RECORDS SUPPLIED>

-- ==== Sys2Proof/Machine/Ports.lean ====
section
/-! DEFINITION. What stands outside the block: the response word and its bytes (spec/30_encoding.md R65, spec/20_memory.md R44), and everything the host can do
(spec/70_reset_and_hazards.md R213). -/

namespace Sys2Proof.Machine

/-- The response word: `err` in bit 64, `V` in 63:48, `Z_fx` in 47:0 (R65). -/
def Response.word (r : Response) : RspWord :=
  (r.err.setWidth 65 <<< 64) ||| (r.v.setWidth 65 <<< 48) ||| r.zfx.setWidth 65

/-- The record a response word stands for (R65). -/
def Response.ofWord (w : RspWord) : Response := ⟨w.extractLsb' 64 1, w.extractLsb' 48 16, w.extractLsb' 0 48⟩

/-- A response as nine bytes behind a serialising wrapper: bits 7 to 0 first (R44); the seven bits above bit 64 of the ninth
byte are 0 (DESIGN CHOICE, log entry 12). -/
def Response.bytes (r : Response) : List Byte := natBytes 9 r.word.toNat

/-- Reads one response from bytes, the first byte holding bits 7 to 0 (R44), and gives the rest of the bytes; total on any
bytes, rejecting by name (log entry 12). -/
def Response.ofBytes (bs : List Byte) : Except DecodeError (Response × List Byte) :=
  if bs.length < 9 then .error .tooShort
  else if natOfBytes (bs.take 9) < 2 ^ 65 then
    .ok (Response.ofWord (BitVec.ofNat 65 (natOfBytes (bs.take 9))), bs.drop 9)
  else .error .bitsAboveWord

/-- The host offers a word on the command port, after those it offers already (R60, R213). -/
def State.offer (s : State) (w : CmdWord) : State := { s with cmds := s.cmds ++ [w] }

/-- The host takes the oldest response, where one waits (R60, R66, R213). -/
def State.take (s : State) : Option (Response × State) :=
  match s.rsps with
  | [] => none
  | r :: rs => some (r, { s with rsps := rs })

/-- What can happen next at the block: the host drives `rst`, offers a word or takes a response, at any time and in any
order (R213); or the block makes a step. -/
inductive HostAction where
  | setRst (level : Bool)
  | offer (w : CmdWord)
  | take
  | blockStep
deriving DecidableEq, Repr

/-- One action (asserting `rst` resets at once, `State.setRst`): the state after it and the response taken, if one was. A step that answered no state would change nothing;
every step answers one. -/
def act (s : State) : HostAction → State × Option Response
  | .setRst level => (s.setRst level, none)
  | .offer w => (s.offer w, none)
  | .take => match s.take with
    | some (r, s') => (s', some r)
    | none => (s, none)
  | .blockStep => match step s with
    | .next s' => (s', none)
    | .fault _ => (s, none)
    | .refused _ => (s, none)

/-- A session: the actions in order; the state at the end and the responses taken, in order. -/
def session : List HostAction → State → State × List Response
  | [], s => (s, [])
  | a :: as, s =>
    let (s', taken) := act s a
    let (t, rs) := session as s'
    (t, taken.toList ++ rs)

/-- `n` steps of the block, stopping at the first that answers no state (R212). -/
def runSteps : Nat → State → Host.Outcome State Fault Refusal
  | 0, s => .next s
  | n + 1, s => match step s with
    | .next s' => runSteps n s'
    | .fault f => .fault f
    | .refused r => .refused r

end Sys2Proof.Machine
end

HOW TO COMPLETE THIS TASK>
Take the first line of the material above as the start and the line that contains "def Response.ofWord (w" as the end. Output only that span, every line exactly as it stands.

RESULT>
-- ==== Sys2Proof/Machine/Ports.lean ====
section
/-! DEFINITION. What stands outside the block: the response word and its bytes (spec/30_encoding.md R65, spec/20_memory.md R44), and everything the host can do
(spec/70_reset_and_hazards.md R213). -/

namespace Sys2Proof.Machine

/-- The response word: `err` in bit 64, `V` in 63:48, `Z_fx` in 47:0 (R65). -/
def Response.word (r : Response) : RspWord :=
  (r.err.setWidth 65 <<< 64) ||| (r.v.setWidth 65 <<< 48) ||| r.zfx.setWidth 65

/-- The record a response word stands for (R65). -/
def Response.ofWord (w : RspWord) : Response := ⟨w.extractLsb' 64 1, w.extractLsb' 48 16, w.extractLsb' 0 48⟩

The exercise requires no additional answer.